Superposition -- a method for constructing graphs without nowhere-zero flows. Nowhere-zero flow problems in graphs are dual to graph coloring because, by Tutte, a planar graph is k-colorable iff its dual has a nowhere-zero k-flow (its edges can be oriented and assigned values 1,...,k so that for every vertex, the sum of the values of the incoming edges equals the sum of the outcoming ones). Graphs without nowhere-zero k-flows are called k-snarks. In particular, snarks are nontrivial cubic 4-snarks (by nontrivial we mean cyclically 4-edge-connected and with girth at least 5). Snarks present an important family of graphs, because many conjectures about graphs can be reduced on them. Among the most interesting belong the 5-flow conjecture of Tutte (every bridgeless graph has a nowhere-zero 5-flow) and the cycle double cover conjecture (every bridgeless graph has a family of circuits containing each edge twice).
    We present a method for constructing graphs without nowhere-zero k-flows.

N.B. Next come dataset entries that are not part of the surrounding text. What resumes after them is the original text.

-- ==== Sys2Proof/Machine/StateEng.lean ====
section
/-!
DEFINITION. State of a wavelength engine: configuration, transmit and receive path, line frame, multipoint roles (05 to 08) and
its power (15). Default field values are the values after reset.
-/
namespace Sys2Proof.Machine

/-- Power of an engine: Dripline (R558 to R560) and performance level (R561 to R565). -/
structure EngPwr where
  autoWake  : Bool := true
  useSlice  : Bool := true
  sliceRms  : Nat := 4
  periodMs  : Nat := 10
  losSetMv  : Nat := 100
  losClearMv : Nat := 120
  light     : Nat := 0           -- 0 unknown, 1 absent, 2 present
  losdetMv  : Nat := 0           -- last LOSDETn mean
  opposite  : Nat := 0           -- consecutive cycles that found the state opposite to LIGHT
  cycleAt   : Nat := 0           -- monotone time of the last cycle
  floor     : Nat := 0
  level     : Nat := 0
  agingMv   : Nat := 0           -- aging part of V_TRIM
  trimAt    : Nat := 0           -- monotone time at which it was last recomputed
  deriving DecidableEq, Repr

/-- The front-end and drive fields (R211, R225). -/
structure FrontEnd where
  swing : Int := 0               -- mV
  drive : Int := 0               -- codes
  emph  : Int := 0               -- 0.5 dB
  skew  : List Int := [0, 0, 0, 0]
  iqX   : Int := 0
  iqY   : Int := 0
  gain  : List Int := [0, 0, 0, 0]
  deriving DecidableEq, Repr

/-- Configuration of an engine (Table 6.2). -/
structure EngCfg where
  configured : Bool := false     -- an ENGINE_CONFIG came since the island's last reset (R215)
  mode       : Nat := 1
  code       : Nat := 1
  subs       : Nat := 1          -- S
  symRate    : Nat := 0          -- 0.1 GBd
  rollMax    : Nat := 0
  roll       : Nat := 0          -- as ENGINE_CONFIG gave it
  dspan      : Nat := 0
  hStart     : Nat := 32
  margin     : Nat := 0
  zrPort     : Nat := 0
  txFlags    : Nat := 0
  fe         : FrontEnd := {}
  settleMs   : Nat := 0
  rampMs     : Nat := 1
  gpio       : Nat := 0xFF
  deriving DecidableEq, Repr

/-- Stages of the carrier (Table 6.5). -/
inductive CarSt where
  | dark         -- both enables low
  | laserOn      -- LSR_EN high, waiting LASER_SETTLE_MS
  | driverOn     -- DRV_EN high, 1 ms before the amplitude ramp
  | rampUp
  | full
  | rampDown
  | laserHold    -- DRV_EN low again, LSR_EN high for 1 ms more
  deriving DecidableEq, Repr

/-- Transmit path (06_transmit.md). -/
structure TxPath where
  enabled   : Bool := false
  enableAt  : Option Nat := none          -- chamber of a scheduled ENGINE_ENABLE
  disableAt : Option Nat := none          -- chamber of a scheduled ENGINE_DISABLE
  forced    : Bool := false               -- that ENGINE_DISABLE has its force flag set (R77)
  prof      : List Nat := []              -- transmit LOADING, H of each subcarrier in sixteenths
  roll      : Nat := 0                    -- the active roll-off, that of the PULSE step (R222)
  seeds     : List Nat := []              -- pilot generators' seeds, 2s + p (R203)
  fe        : FrontEnd := {}              -- front-end values reached (R225)
  settling  : Bool := false
  permit    : Bool := false               -- light is permitted (R227, R228)
  withheld  : Bool := false
  car       : CarSt := .dark
  carAt     : Nat := 0                    -- monotone time at which the stage began
  carDone   : Nat := 0                    -- part of the ramp behind when the stage began, quarter-nanoseconds
  ramp      : Nat := 1                    -- ramp in ms of the sequence under way
  clipHigh  : Bool := false               -- DAC_CLIP_HIGH raised (R226)
  clipMs    : List Nat := []              -- saturated samples of each lane in the millisecond under way (R226)
  txDelay   : Nat := 0                    -- TX_DELAY of the profile
  paired    : Option Nat := none          -- Cc of the latest paired swap (R121)
  rdi       : Bool := false               -- RDI being sent
  header    : List Nat := []              -- the eight header words of the last frame sent (Table 5.2)
  frame     : Bits := {}                  -- the last frame sent (R163)
  sentCh    : Option Nat := none          -- the chamber for which symbols were last formed
  mgmtQ     : List (List Byte) := []      -- management messages waiting, framed, the first one's bytes not yet sent (R180)
  stage     : Tab (List Block) := []      -- blocks that wait for their slot of the next frame, by `stageKey`
  info      : Bits := {}                  -- information bits of the codeword not yet whole (R164)
  coded     : Bits := {}                  -- codeword bits not yet dealt to a shaping frame (R205)
  gridAt    : Nat := 0                    -- chamber at which the symbol grid began
  next      : List Nat := []              -- data symbol at which each subcarrier's next shaping frame begins
  points    : Tab (List Cx) := []         -- data points that wait for a symbol block, by 2 x subcarrier + polarisation
  symbols   : List SymBlock := []         -- the symbol blocks that the last frame completed (R202)
  prev      : List SymBlock := []         -- those of the frame before it
  prior     : List SymBlock := []         -- those of the one before that
  formed    : List Nat := []              -- symbols formed on each subcarrier since the grid began
  oldRoll   : Nat := 0                    -- roll-off that the cross-fade under way leaves (R223)
  fadeAt    : Option Nat := none          -- symbol block of the grid at which it begins
  zrBlocks  : List Block := []            -- compatibility mode: blocks of the host port that wait for the 400ZR frame (R200)
  deriving DecidableEq, Repr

Using this method we obtain several results regarding nowhere-zero flows. Primarily we construct new families of snarks. The most interesting is the construction of snarks with arbitrary large girth, which disproves a conjecture of Jaeger and Swart that every snark has girth at most 6. (Note that if this conjecture would be true, it would imply the 5-flow and cycle double cover conjectures). We also present new results about the 3-flow conjecture of Tutte (every graph without 1- and 3-edge cuts has a nowhere-zero 3-flow) and show that this is equivalent with seemingly stronger or weaker statements. (Host: Mark Ellingham.)

    Monday, March 18th.
Dietmar Bisch, of the University of California, Santa Barbara. Entanglement - the spooky action at a distance.
    Entanglement is a feature of quantum mechanics, which does not exist in classical physics. It expresses a correlation of two subsystems of a quantum physical system which appears naturally as soon as the commutative algebras of functions in classical physics are replaced by non-commutative algebras of operators (matrices) in quantum physics. Einstein called this phenomenum ``spooky action at a distance''. Entanglement is believed to be related to what speeds up a quantum computer and is currently the subject of intense study in quantum information science.     I will discuss entanglement and show how it can be used to transmit quantum information on a classical channel (``quantum teleportation''). If time permits I will present some of the proposals of how to quantify entanglement, most of which have the flavor of entropy-like quantities in operator algebras. (Host: Guoliang Yu.)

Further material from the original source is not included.